Influenza viruses are constantly evolving, and scientists have long puzzled over how they manage to replicate their RNA genomes so accurately in the presence of so many mutations.
Reporting in the journal Nature Structural & Molecular Biology, UW researchers show how the virus's RNA polymerase--an enzyme that builds new RNA molecules--is able to "proofread" its work as it goes, correcting ошибок. Until now, scientists did not know how the polymerase could carry out this quality-control function, which is crucial to the virus's ability to make accurate copies of its genome.
"We've uncovered the mechanism behind how the polymerase can monitor its own activity," said corresponding author Michael G. Rossmann, a UW professor of biological structure. "This finding represents a leap forward in our understanding of how influenza viruses replicate, and it opens up new avenues to explore influenza drug design."

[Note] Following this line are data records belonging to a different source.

-- ==== Sys2Proof/Machine/Copy.lean ====
section
/-!
DEFINITION. The copy engine: checks of descriptors (R271 to R274), acceptance (R266, R270, R289), chunks (R267, R268, R272, R278 to R280),
the order in which their words are written (R295, R299), format conversion (R139, R213, R236 to R239), failure (R276, R277), multicast
(R291, R292, R324), TFETCH (R388), and the WRSR of a bank format register (R211).
-/

namespace Sys2Proof.Machine

/-! ### Checks at acceptance (R271 to R273, R276) -/

/-- Reserved bits of a descriptor are zero (R271). -/
def descBits (x : CopyCmd) : Bool :=
  decide (fld (x.w 0) 57 6 = 0) && decide (fld (x.w 1) 57 6 = 0) && decide (fld (x.w 2) 46 2 = 0)
    && (List.range 6).all fun n => decide (fld (x.w (5 + 2 * n)) 32 32 = 0)

/-- Highest set bit of a mask of 16. -/
def topBit (m : Nat) : Nat := Nat.log2 (m % 65536)

/-- The conditions that a command puts on its descriptor (R273). -/
def descKind (x : CopyCmd) : Bool :=
  let nest := decide (1 ≤ x.nlvl ∧ x.nlvl ≤ 6)
  match x.kind with
  | .cpy => decide (x.nlvl = 0) && decide (x.aux = 0)
  | .cpyn => nest && decide (x.aux = 0)
  | .cpyp => decide (x.nlvl = 1) && decide (x.len = 0) && onlyBits x.aux 0x3F3F01FFFFFFFF
      && decide (1 ≤ fld x.aux 48 6 ∧ fld x.aux 48 6 ≤ 32) && decide (1 ≤ fld x.aux 40 6 ∧ fld x.aux 40 6 ≤ 32)
  | .cpym => nest && x.dre && !(x.w 1).getLsbD 63 && onlyBits x.aux 0x77FFFFF
      && decide (fld x.aux 16 7 + topBit (fld x.aux 0 16) ≤ 127)
  | .cpyg => nest && onlyBits x.aux 0x7FFFF && decide (x.aux.toNat % 4 = 0) && decide (x.sstr 0 = 0) && decide (x.count 0 ≤ 65536)
  | .cpyq => decide (x.w 0 = 0) && decide (x.len = 256) && decide (x.nlvl = 1) && decide (1 ≤ x.count 0 ∧ x.count 0 ≤ 32)
  | .tfetch => true

/-- Something of the command lies in the global space. -/
def CopyCmd.global (x : CopyCmd) : Bool := x.dstGlobal || (x.srcGlobal && decide (x.kind ≠ .cpyq))

/-- The formats suit the command (R273, R276). -/
def formatOk (s : State) (x : CopyCmd) : Bool :=
  let c := s.core
  if x.kind = .cpyp then
    let d := (x.dstBase c).toNat
    !x.dstGlobal && ((x.srcFmt c (x.srcBase c).toNat).any fun f => decide (8 ≤ f.fmt.bits))
      && decide (fld (c.bankOf d) 8 2 = 2)
      && (List.range x.iters).all fun t =>
        let a := (x.dstAt c t).toNat
        decide (a % 32 = 0) && c.planeRange a (tileBytes (c.planesAt d)) && decide (c.planesAt a = c.planesAt d)
  else !x.cnv || ((x.srcFmt c (x.srcBase c).toNat).isSome && (decide (x.kind = .cpym) || (x.dstFmt c (x.dstBase c).toNat).isSome))

/-- LEN makes whole elements and whole bytes (R271); a multicast's receivers have their own formats. -/
def lenOk (x : CopyCmd) (c : Core) : Bool :=
  if x.kind = .cpym then !x.cnv || ((x.srcFmt c (x.srcBase c).toNat).any fun f => (f.elems x.len).isSome) else (x.dlen c c).isSome

/-- A command fails at its acceptance with this code (R276). Log 22, DEDUCED. -/
def acceptFault (s : State) (x : CopyCmd) : Option Nat :=
  let c := s.core
  let rd := c.ring x.dring
  let x' := x.placed c
  if !descBits x || !descKind x || decide (2 ^ 40 ≤ x.len * x.iters) then some 0x01
  else if s.inCompute && x.global && !x.cond then some 0x05
  else if (x.dre && decide (x.kind ≠ .cpym) && !rd.isSet) || (x.sre && !(c.ring x.sring).isSet) then some 0x08
  else if !formatOk s x' then some 0x07
  else if !lenOk x' c then some 0x01
  else if x.dre && decide (x.kind ≠ .cpym) && decide (x'.total c c ≠ rd.esize) then some 0x08
  else none

/-! ### Ends of a command (R275, R277, R289) -/

/-- Take a command off the active list. -/
def Core.endCopy (c : Core) (id : Nat) : Core := { c with copies := c.copies.filter fun (x : CopyCmd) => decide (x.id ≠ id) }
/-- Put an active command back. -/
def Core.putCopy (c : Core) (x : CopyCmd) : Core := { c with copies := c.copies.map fun (y : CopyCmd) => if y.id = x.id then x else y }

/-- A command that failed and names no barrier, or whose target is bad: the trap, or STEP_SCHED for the conductor's (R277, R281). -/
def copyTrap (code : Nat) (tval tval2 : Word) (x : CopyCmd) (s : State) : State :=
  if x.cond then s.haltRegion x.region 0x01E else hold (s.impreciseTrap code tval tval2 x.bundle x.slot x.seq) s

/-- A command fails (R277); what it has sent or is writing still arrives: the code and the missing bytes go to its barrier and the counter falls, or COPY_FAIL is raised. -/
def failCopy (code missing : Nat) (x : CopyCmd) (s : State) : State :=
  let s := { s with core := s.core.endCopy x.id }
  match barOf x.target with
  | none => copyTrap 0x082 (word code) x.descAddr x s
  | some a =>
    let s := s.barErr a code
    let s := if missing = 0 then s else s.lowerBar a missing
    lowerTarget x.target x.descAddr x.task x.asid x.bundle.toNat x.slot x.seq s

/-- An active command fails: what it has neither counted nor sent is missing. -/
def failActive (code : Nat) (x : CopyCmd) (s : State) : State := failCopy code (x.allBytes s - x.counted) x s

The research team used a technique called X-ray crystallography to determine the structure of the influenza virus RNA polymerase. This technique allows scientists to visualize the arrangement of atoms within a molecule.
The researchers found that the polymerase has a unique "flap" domain that acts as a quality-control mechanism. When the polymerase incorporates an incorrect nucleotide into the RNA molecule it is building, the flap domain changes shape, halting the replication process and allowing the polymerase to remove the incorrect nucleotide.
"The flap domain is like a quality-control inspector that checks each nucleotide as it is added to the RNA molecule," said Rossmann. "If it detects an error, it hits the brakes and removes the incorrect nucleotide."
The researchers say that the flap domain could be a potential target for new influenza drugs. By designing drugs that interfere with the flap domain's function, scientists could potentially inhibit the virus's ability to replicate and cause disease.
"Our findings provide a new framework for understanding how influenza viruses replicate," said Rossmann. "This knowledge could lead to the development of new antiviral drugs that are more effective and less likely to be resisted by the virus."
In addition to Rossmann, the research team included UW scientists Zhilei Wang, Min Zhu, Ming Luo, Haijie Fan, and Jun-Jie Pei. The research was funded by the National Institutes of Health.